The Cultural Roots Of the Royal Baby CrazeJuly 29th, 2013 by Dean Foster | Discuss This »
Every country has a defining cultural issue. In the United States, whether or not we like to admit it, that issue is race. Internationally, our nation’s racial tensions are not a well-kept secret and according to many of our global neighbors they are a defining characteristic of American life. If you cross the pond to the United Kingdom the defining cultural issue is not race, it is class. Where here, race drives a large part of our cultural discussion; in the U.K. that major national theme becomes an issue of social status.

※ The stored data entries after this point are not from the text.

-- ==== Sys2Proof/Tests/Slice0.lean ====
section
/-! SUPPORT. Tests: the spec's worked examples, one step each, the checks of WellFormed, and a witness for the hypotheses of each
statement. Expected values are the spec's. -/

namespace Sys2Proof.Tests

/- One test after the other: a kernel evaluation holds a thread until all before it is checked. -/
set_option Elab.async false

open Sys2Proof.Machine Sys2Proof.Safety

/-! ### The map and the states of the worked examples -/

/-- Region 0 of the map of Chapter 1. -/
def region0 : Region := { Region.reset with
  enabled := true, liveBase := 0x10000000#32, size := 16, group := some 0, snapBase := some 0x11000000#32
  bankABase := 0x40000000#32, bankBBase := some 0x40100000#32, operation := .satAdd, width := .w32 }

/-- Region 1 of the map. -/
def region1 : Region := { Region.reset with
  enabled := true, liveBase := 0x10010000#32, size := 1, bankABase := 0x40200000#32, operation := .max, width := .w16 }

/-- Region 2 of the map. -/
def region2 : Region := { Region.reset with
  enabled := true, liveBase := 0x12000000#32, size := 256, group := some 0, snapBase := some 0x13000000#32
  bankABase := 0x50000000#32, bankBBase := some 0x50100000#32, operation := .bitSet, width := .w64 }

/-- The map of Chapter 1. -/
def map : Vector Region 16 := (((Vector.replicate 16 Region.reset).set 0 region0).set 1 region1).set 2 region2

/-- A group record. -/
def group (state : GroupState) (active : Bank) (epoch : Half) (pending : Bool) (drain : Nat) : Group :=
  { state := state, active := active, epoch := epoch, flipPending := pending, drainCount := drain, pinDriven := true }

/-- The map with nothing armed. -/
def mapped : State := { State.reset with regions := map }

/-- RUN with the map, group 0 as given and the other groups READY. -/
def running (g : Group) : State := { mapped with
  mode := .run, armOption := some .scrubAll
  groups := #v[g, group .ready .a 0 false 0, group .ready .a 0 false 0, group .ready .a 0 false 0] }

/-- RUN with group 0 READY on bank A in epoch 5. -/
def ready : State := running (group .ready .a 5 false 0)

/-- An entry of group 0 with one 32-bit operand in lane 0. -/
def entry (stamp : Nat) (a : Addr) (region : RegionIx) (bank : Bank) (state : EntryState) : MergeEntry where
  stamp := stamp
  addr := a
  region := region
  group := some 0
  bank := bank
  epoch := some (if bank = .a then 5 else 6)
  operation := .satAdd
  width := .w32
  lanes := [some { value := 10, saturated := false }, none]
  count := 1
  pinned := false
  state := state

/-- A state with a merge queue. -/
def withQueue (s : State) (queue : List MergeEntry) : State := { s with merge := { s.merge with queue := queue, nextStamp := 9 } }

/-- A state with requests outstanding, each with deadline 40. -/
def withOutstanding (s : State) (os : List (Owner × Addr)) : State :=
  { s with port := { s.port with outstanding := os.map fun o => { owner := o.1, addr := o.2, deadline := 40 } } }

/-- A job of a bank, part-way. -/
def job (region : RegionIx) (bank : Bank) (base : Addr) (size cursor : Nat) : ScrubJob :=
  { region := region, bank := bank, base := base, size := size, pattern := 0, cursor := cursor, failed := 0, firstFailed := none }

/-- A host request at a byte address. -/
def request (tag : Tag) (a : Nat) (kind : RequestKind) : HostRequest :=
  { tag := tag, wordAddress := BitVec.ofNat 29 (a / 8), kind := kind }

/-- A word to be written. -/
def word (mask : Byte) (data : Word64) : WriteWord := { mask := mask, data := data }

/-- A full word. -/
def full : WriteWord := word 0xFF#8 1

/-- A write of full words. -/
def fullWords (n : Nat) : RequestKind := .write (List.replicate n full)

/-- The state after a command. -/
def after (c : Instr) (s : State) : State :=
  match exec c s with
  | .next t => t
  | .fault _ => s
  | .refused _ => s

/-- What a record reports, in short: its serial, its kind and its cause. -/
def brief (s : State) : List (Nat × EventKind × Option Cause) :=
  s.events.queue.map fun r => (r.serial.toNat, r.report.kind, r.report.cause)

/-! ### WellFormed -/

theorem test_wellFormed_refuses_32_words : (Instr.hostRequest (some (request 0 0 (fullWords 32)))).wellFormed = false := by
  decide +kernel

The most recent international example of Britain’s class obsession can be seen in the birth of the royal baby. The country’s mania (and indeed the international mania) over the royal pregnancy, the royal baby bump, and ultimately the royal birth finds its roots in a conversation about social hierarchy. When talking about the U.K. you are dealing with a society firmly and historically built around the delineations of class. The royal family, quite obviously, is the very top of this classist pyramid, and for that reason it is only natural for Britons to focus their attention on every nuance of these royal lives.

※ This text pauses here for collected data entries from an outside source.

/-- 41_build_dictionary.md R153, R154, R155: `SEED` gives the queue the root and its `A` children in the order of
their ids, child `s` of mass `(Σ_{t≤s} pn[t]/PN[t]) · alpha[s].p` and the root 1 less them all (exact `NUMERICS`, 0
for the divisor 0); the node `GROW` takes is one still in the queue and, where every `p` is a number, of the largest
`p` and among those the one with the smallest id; `GROW` ends with the nodes it has when there are `2^K`, fails on
an empty queue, and otherwise goes on after retiring the node it took (of length `mws` or more and not empty, of
length 255, or of degree `A`) or after splitting it: a new node, the next id, for the next symbol, of mass `p ·
Pchild[degree]`, taken from the node's own (any `NUMERICS`). That numbers compare exactly with any `NUMERICS` is the
model's reading of 00_scope.md R11 (DEDUCED, log 1). -/
def Obligations.QueueTakesLargestThenOldest : Prop :=
  (∀ (num : Config.Numerics) (nodes : List Node),
    (popBest num nodes 0 = none ↔ ∀ n ∈ nodes, n.retired = true)
    ∧ (∀ id n, popBest num nodes 0 = some (id, n) → nodes[id]? = some n ∧ n.retired = false)
    ∧ (asRationals num (nodes.map Node.p) → ∀ id n, popBest num nodes 0 = some (id, n) ↔
        nodes[id]? = some n ∧ n.retired = false
          ∧ ∀ (j : Nat) (m : Node), nodes[j]? = some m → m.retired = false →
              m.p.toRat < n.p.toRat ∨ (m.p.toRat = n.p.toRat ∧ id ≤ j)))
  ∧ (∀ (pn pnSum : List Prob) (alpha : List AlphaEntry),
      pn.length = alpha.length → pnSum.length = alpha.length →
      let mass := fun s => ((List.range (s + 1)).map fun t =>
          let d := (pnSum.getD t (.rat 0)).toRat
          if d = 0 then 0 else (pn.getD t (.rat 0)).toRat / d).sum
            * (alpha.getD s { src := 0, p := .rat 0 }).p.toRat
      let start := seed .exact pn pnSum alpha
      start.length = alpha.length + 1
      ∧ start[0]? = some { word := [], p := .rat (1 - ((List.range alpha.length).map mass).sum),
                           degree := alpha.length, retired := false }
      ∧ ∀ s < alpha.length,
          start[s + 1]? = some { word := [s], p := .rat (mass s), degree := 0, retired := false })
  ∧ ∀ (num : Config.Numerics) (k a mws : Nat) (pchild : List Prob) (nodes : List Node),
      (2 ^ k ≤ nodes.length → grow num k a mws pchild nodes = some nodes)
      ∧ (nodes.length < 2 ^ k → (∀ n ∈ nodes, n.retired = true) → grow num k a mws pchild nodes = none)
      ∧ ∀ id n, nodes.length < 2 ^ k → popBest num nodes 0 = some (id, n) →
          ((mws ≤ n.word.length ∧ 0 < n.word.length) ∨ n.word.length = 255 ∨ n.degree = a →
            grow num k a mws pchild nodes = grow num k a mws pchild (nodes.set id { n with retired := true }))
          ∧ (¬ (mws ≤ n.word.length ∧ 0 < n.word.length) → n.word.length ≠ 255 → n.degree ≠ a →
            let p' := num.mul n.p (pchild.getD n.degree (.rat 0))
            grow num k a mws pchild nodes = grow num k a mws pchild
              (nodes.set id { n with p := num.sub n.p p', degree := n.degree + 1 }
                ++ [{ word := n.word ++ [n.degree], p := p', degree := 0, retired := false }]))

/-- 41_build_dictionary.md R159: for distinct words, `SORTWORDS` orders them: the empty word first, then state
ascending, `p` descending, words in lexicographic order; where some `p` is no number, the first two of these. That
numbers compare exactly with any `NUMERICS` is the model's reading of 00_scope.md R11 (DEDUCED, log 1). -/
def Obligations.SortedWordsInOrder : Prop :=
  ∀ (num : Config.Numerics) (l : List DictWord), (l.map DictWord.syms).Nodup →
    (sortWords num l).Perm l
    ∧ (sortWords num l).Pairwise (fun v w => v.syms = [] ∨ (w.syms ≠ [] ∧ v.state ≤ w.state))
    ∧ (asRationals num (l.map DictWord.p) →
        (sortWords num l).Pairwise (fun v w => v.syms = [] ∨ (w.syms ≠ []
          ∧ (v.state < w.state ∨ (v.state = w.state
              ∧ (w.p.toRat < v.p.toRat ∨ (v.p.toRat = w.p.toRat ∧ v.syms < w.syms)))))))

/-- 41_build_dictionary.md R160: sorted word `t = r * 2^(K-O) + q` goes to slot `q * 2^O + r`, every slot is
filled, and the first word is at slot 0. -/
def Obligations.PackFillsByResidue : Prop :=
  ∀ (k o : Nat) (sorted : List DictWord), o ≤ k → sorted.length = 2 ^ k →
    (pack k o sorted).length = 2 ^ k ∧ (pack k o sorted).Perm sorted
    ∧ (∀ t < 2 ^ k, recordAt (pack k o sorted) (t % 2 ^ (k - o) * 2 ^ o + t / 2 ^ (k - o)) = recordAt sorted t)
    ∧ recordAt (pack k o sorted) 0 = recordAt sorted 0

/-- 41_build_dictionary.md R151, R152, R161, R163 (e), (f), (g), for exact `NUMERICS`: `PN[s]` is `rareProb` and the
mass of the symbols from `s` on, `Pchild[s]` the quotient (0 for the divisor 0); `NORM` divides by the sum, and gives
`[1, 0, .., 0]` and the factor 0 where the sum is 0; `PSTATES` adds the masses of the words at the positions of
residue `c` whose state is `s`, state `A` counted as 0; the words of a chapter have the mass of the vector it was
built from; and for a PMF of 256 non-negative entries that sum to 1, in every finished dictionary every `p` is
non-negative and all of them sum to exactly 1. -/
def Obligations.DictionaryMassIsOne : Prop :=
  (∀ (alpha : List AlphaEntry) (rareProb : Prob),
      let pn := pnOf .exact alpha rareProb
      let pchild := pchildOf .exact alpha pn
      pn.length = alpha.length ∧ pchild.length = alpha.length
      ∧ ∀ (s : Nat) (h : s < alpha.length),
          let tail := rareProb.toRat + ((alpha.drop s).map fun e => e.p.toRat).sum
          pn[s]? = some (.rat tail) ∧ pchild[s]? = some (.rat (if tail = 0 then 0 else alpha[s].p.toRat / tail)))
  ∧ (∀ pst : List Prob,
      let sum := (pst.map Prob.toRat).sum
      (norm .exact pst).2 = .rat sum ∧ (norm .exact pst).1.length = pst.length
      ∧ (sum = 0 → ∀ s < pst.length, (norm .exact pst).1[s]? = some (.rat (if s = 0 then 1 else 0)))
      ∧ (sum ≠ 0 → ∀ (s : Nat) (h : s < pst.length), (norm .exact pst).1[s]? = some (.rat (pst[s].toRat / sum))))
  ∧ (∀ (a o c st : Nat) (d : List DictWord), c < 2 ^ o → st < a →
      (pstates .exact a o d).length = 2 ^ o ∧ ((pstates .exact a o d).getD c []).length = a
      ∧ ((pstates .exact a o d).getD c [])[st]? = some (.rat (((List.range d.length).filter fun i =>
          i % 2 ^ o = c ∧ ((recordAt d i).state = st ∨ (st = 0 ∧ (recordAt d i).state = a))).map
            fun i => (recordAt d i).p.toRat).sum))
  ∧ (∀ (b : BuildParams) (pst : List Prob) (ch : List DictWord), b.num = .exact → b.o ≤ b.k →
      b.alpha.length < 2 ^ b.k → buildChapter b pst = some ch →
      ch.length = 2 ^ b.k ∧ (ch.map fun w => w.p.toRat).sum = (pst.map Prob.toRat).sum)
  ∧ ∀ (b : BuildInput) (s mws : Nat) (d : List DictWord), b.num = .exact → b.pmf.length = 256 →
      (b.pmf.map Prob.toRat).sum = 1 → (∀ p ∈ b.pmf, 0 ≤ p.toRat) → 4 ≤ b.k → b.o < b.k → 1 ≤ b.iters → s ≤ 7 →
      b.dictionary s mws = some d → (∀ w ∈ d, ∃ q : ℚ, 0 ≤ q ∧ w.p = .rat q) ∧ (d.map fun w => w.p.toRat).sum = 1

/-- 41_build_dictionary.md R163 (a) to (d): the structure of every finished dictionary, with every `NUMERICS`
(R164). -/
def Obligations.DictionaryStructure : Prop :=
  ∀ (b : BuildInput) (s mws : Nat) (d : List DictWord), 4 ≤ b.k → b.o < b.k → 1 ≤ b.iters → s ≤ 7 →
    mws ∈ [3, 7, 15, 31, 63, 127, 255, 511] → b.dictionary s mws = some d →
    DictWf b.k b.o (b.alphabet s).1.length mws d

/-- 42_build_tables.md R186, R187: for every dictionary of that structure the finished jump table has every
cell defined, as R186 says; the start position is that of the word `[0]` in chapter 0. -/
def Obligations.JumpTableFinished : Prop :=
  ∀ (k o a mws : Nat) (d : List DictWord), 0 < a → DictWf k o a mws d →
    (jumpRows k o a d).length = d.length ∧ (∀ row ∈ jumpRows k o a d, row.length = a + 1)
    ∧ JumpOk k o a d (fun i m => ((jumpRows k o a d).getD i []).getD m 0)
    ∧ IsPos k d 0 [0] (posD k d 0 [0])

/-- 42_build_tables.md R188, R189, 30_encoding.md R102: every decoder record has `mws + 1` bytes: the source
symbols of the word, filler 0, the length; a length byte is at most `min(mws, 255)` and is 0 exactly at the
keys `c * 2^K`, those of the empty words. -/
def Obligations.DecoderRecords : Prop :=
  ∀ (alpha : List AlphaEntry) (k o a mws : Nat) (d : List DictWord), DictWf k o a mws d →
    let dec := decBuild alpha mws d
    dec.length = 2 ^ (k + o) ∧ ∀ i < 2 ^ (k + o),
      let rec' := dec.getD i []
      let len := (rec'.getD mws 0).toNat
      rec'.length = mws + 1 ∧ len = (symsAt d i).length ∧ len ≤ min mws 255
      ∧ rec'.take len = (symsAt d i).map (srcOf alpha)
      ∧ (∀ q, len ≤ q → q < mws → rec'.getD q 1 = 0)
      ∧ (len = 0 ↔ 2 ^ k ∣ i)

/-- 42_build_tables.md R190: `S2M` gives each kept group its symbol and every other index the sentinel `A`. -/
def Obligations.SourceToMarlinTable : Prop :=
  ∀ (alpha : List AlphaEntry) (s : Nat), AlphaOk alpha s → s ≤ 7 → alpha.length ≤ 256 →
    (s2mBuild alpha s).length = 256 ∧ S2mOk alpha s (fun g => (s2mBuild alpha s).getD g 0)

/-! ### `ENCODE` -/

/-- 43_encode.md R201, 44_decode.md R232: the checks of `ENCODE` and of `DECODE` in their order; an error leaves
everything but `STATUS`, `RESULT`, `LAST_RARE` and the per-block state as it was (60_exceptions.md R311). -/
def Obligations.BlockChecksInOrder : Prop :=
  ∀ (s : State) (e : BlockError),
    ((s.status.hvalid = false ∧ e = .noHandle)
        ∨ (s.status.hvalid = true ∧ (s.inst.srcSize < s.srcLen ∨ s.inst.dstSize < s.dstCap) ∧ e = .badLength)
        ∨ (s.status.hvalid = true ∧ s.srcLen ≤ s.inst.srcSize ∧ s.dstCap ≤ s.inst.dstSize
            ∧ s.dstCap < s.srcLen ∧ e = .insufficientBuffer) →
      ∃ t, exec .encode s = .next t
        ∧ t = { s with status := Status.error s.status.hvalid e, result := 0, lastRare := 0, rare := t.rare,
                       enc := t.enc, decr := t.decr })
    ∧ ((s.status.hvalid = false ∧ e = .noHandle)
        ∨ (s.status.hvalid = true ∧ (s.inst.srcSize < s.srcLen ∨ s.inst.dstSize < s.blkN) ∧ e = .badLength) →
      ∃ t, exec .decode s = .next t
        ∧ t = { s with status := Status.error s.status.hvalid e, result := 0, lastRare := 0, rare := t.rare,
                       enc := t.enc, decr := t.decr })

/-- 43_encode.md R202: the empty block gives the empty frame, a block of one value the frame of one byte; `DST` at
and beyond `RESULT` is unspecified, also beyond `DST_CAP`, which is the model's reading of R216 (log 10). -/
def Obligations.EncodeEmptyAndConstant : Prop :=
  ∀ s : State, s.canEncode →
    (s.srcLen = 0 → ∃ t, exec .encode s = .next t ∧ t.status = Status.success true .empty false
        ∧ t.result = 0 ∧ t.lastRare = 0 ∧ t.encodedFrom s)
    ∧ (0 < s.srcLen → ¬ s.notConstant →
        ∃ t, exec .encode s = .next t ∧ t.status = Status.success true .constant false
          ∧ t.result = 1 ∧ t.dstAt 0 = s.srcAt 0 ∧ t.lastRare = 0 ∧ t.encodedFrom s)

/-- 43_encode.md R214 (a), (b), R208: a block that is not constant is stored raw when it has no aligned part,
when the budget is below `ABORT_MARGIN` at the first byte, and when more than 255 of its aligned bytes are
rare. An abort before a later byte is in EncodeChoosesFrame. `DST` at and beyond `RESULT` is unspecified (R216, log
10). -/
def Obligations.EncodeStoresRaw : Prop :=
  ∀ s : State, s.canEncode → s.notConstant →
    (s.srcLen < 8
      ∨ (8 ≤ s.srcLen
          ∧ s.srcLen - s.srcLen % 8 - 1 - (s.srcLen - s.srcLen % 8) * s.hS / 8 < s.cfg.abortMargin)
      ∨ 255 < s.rares.length) →
    ∃ t, exec .encode s = .next t ∧ t.storedRaw s

/-- 43_encode.md R216, R213, 20_memory.md R64: the frames `ENCODE` can leave, told apart by `KIND`, with the word of
`STATUS` for each (10_state.md R22, 30_encoding.md R95); `RESULT` is at most `N` and `DST_CAP`, and `DST` at and
beyond `RESULT` is unspecified (log 10). 10_state.md R38: with `START` a position of the handle, `J` holds one too
at the end, of `K + O` bits and without the flag. -/
def Obligations.EncodeFrames : Prop :=
  ∀ s : State, s.canEncode → 1 ≤ s.hK → ∃ t, exec .encode s = .next t ∧ t.encodedFrom s
    ∧ t.result ≤ s.srcLen ∧ t.status.report = none ∧ t.status.hvalid = true
    ∧ (s.handle.start < 2 ^ (s.hK + s.hO) → t.enc.j < 2 ^ (s.hK + s.hO))
    ∧ ((t.status.kind = .empty ∧ t.status.word = 0x0000002A#32 ∧ t.status.rawfb = false ∧ t.lastRare = 0
          ∧ s.srcLen = 0 ∧ t.result = 0)
      ∨ (t.status.kind = .constant ∧ t.status.word = 0x0000004A#32 ∧ t.status.rawfb = false ∧ t.lastRare = 0
          ∧ 1 ≤ s.srcLen ∧ t.result = 1 ∧ t.dstAt 0 = s.srcAt 0)
      ∨ (t.status.kind = .raw ∧ t.status.word = 0x0000007A#32 ∧ t.status.rawfb = true ∧ t.lastRare = 0
          ∧ 2 ≤ s.srcLen ∧ t.result = s.srcLen ∧ t.readDst 0 s.srcLen = s.source)
      ∨ (t.status.kind = .coded ∧ t.status.word = 0x0000008A#32 ∧ t.status.rawfb = false
          ∧ t.lastRare.toNat = s.rares.length ∧ 2 ≤ t.result ∧ t.result + 1 ≤ s.srcLen))

/-- 43_encode.md R217, R212, 30_encoding.md R96, R98: with a well-formed handle, whatever `ABORT_MARGIN` is, a
coded frame in `DST` is the layout of R96 for the sequence of `K`-bit codewords whose words are not empty, spell the
implicit symbol 0 and the symbols of the aligned part, and are each as long as the dictionary allows (R205); `DST`
at and beyond it is unspecified (R216, log 10). -/
def Obligations.CodedFrameSpellsBlock : Prop :=
  ∀ s t : State, s.inst.ok → s.HandleWf → s.canEncode → exec .encode s = .next t →
    t.status.kind = .coded → ∃ cws, s.spells cws ∧ t.storedCoded s (s.codedWith cws)

/-- 43_encode.md R200, R205, R208, R212, R214: with a well-formed handle, exactly when a block that is not constant
and has an aligned part is coded. It has one spelling in which each word is the longest the dictionary gives; it is
coded in that spelling if at most 255 of its bytes are rare, before no byte the budget left is below `ABORT_MARGIN`,
and the frame is shorter than the block, and stored raw otherwise. With `ABORT_MARGIN = 0` the length of the frame
and the 255 rare bytes alone decide. `DST` at and beyond `RESULT` is unspecified (R216, log 10). -/
def Obligations.EncodeChoosesFrame : Prop :=
  ∀ s : State, s.inst.ok → s.HandleWf → s.canEncode → s.notConstant → 8 ≤ s.srcLen →
    ∃ cws t, s.spells cws ∧ (∀ other, s.spells other → other = cws) ∧ exec .encode s = .next t
      ∧ (s.rares.length ≤ 255 → ¬ s.aborts cws → (s.codedWith cws).length < s.srcLen →
          t.storedCoded s (s.codedWith cws))
      ∧ (255 < s.rares.length ∨ s.aborts cws ∨ s.srcLen ≤ (s.codedWith cws).length → t.storedRaw s)
      ∧ (s.cfg.abortMargin = 0 → s.rares.length ≤ 255 → (s.codedWith cws).length < s.srcLen →
          t.storedCoded s (s.codedWith cws))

Within the United Kingdom this issue of class is directly addressed and is a fundamental property of daily life. Britons know how to behave with other Britons once class has been established, and take social comfort in their membership to a particular social ranking. Certainly people harbor desires to rise, economically speaking, but someone’s social roots always remain intact. The monarchy is the most real, powerful, and existing symbol of class in today’s England. Events that occur regarding the monarchy become flashpoints for all the feelings, understandings, meanings, and history of British class identity. With all that in mind, the event of the royal birth is far more important than the birth itself. It becomes an opportunity for Britons to reaffirm this hierarchy, restate their class identity, and reaffirm their faith in the society that this is built upon.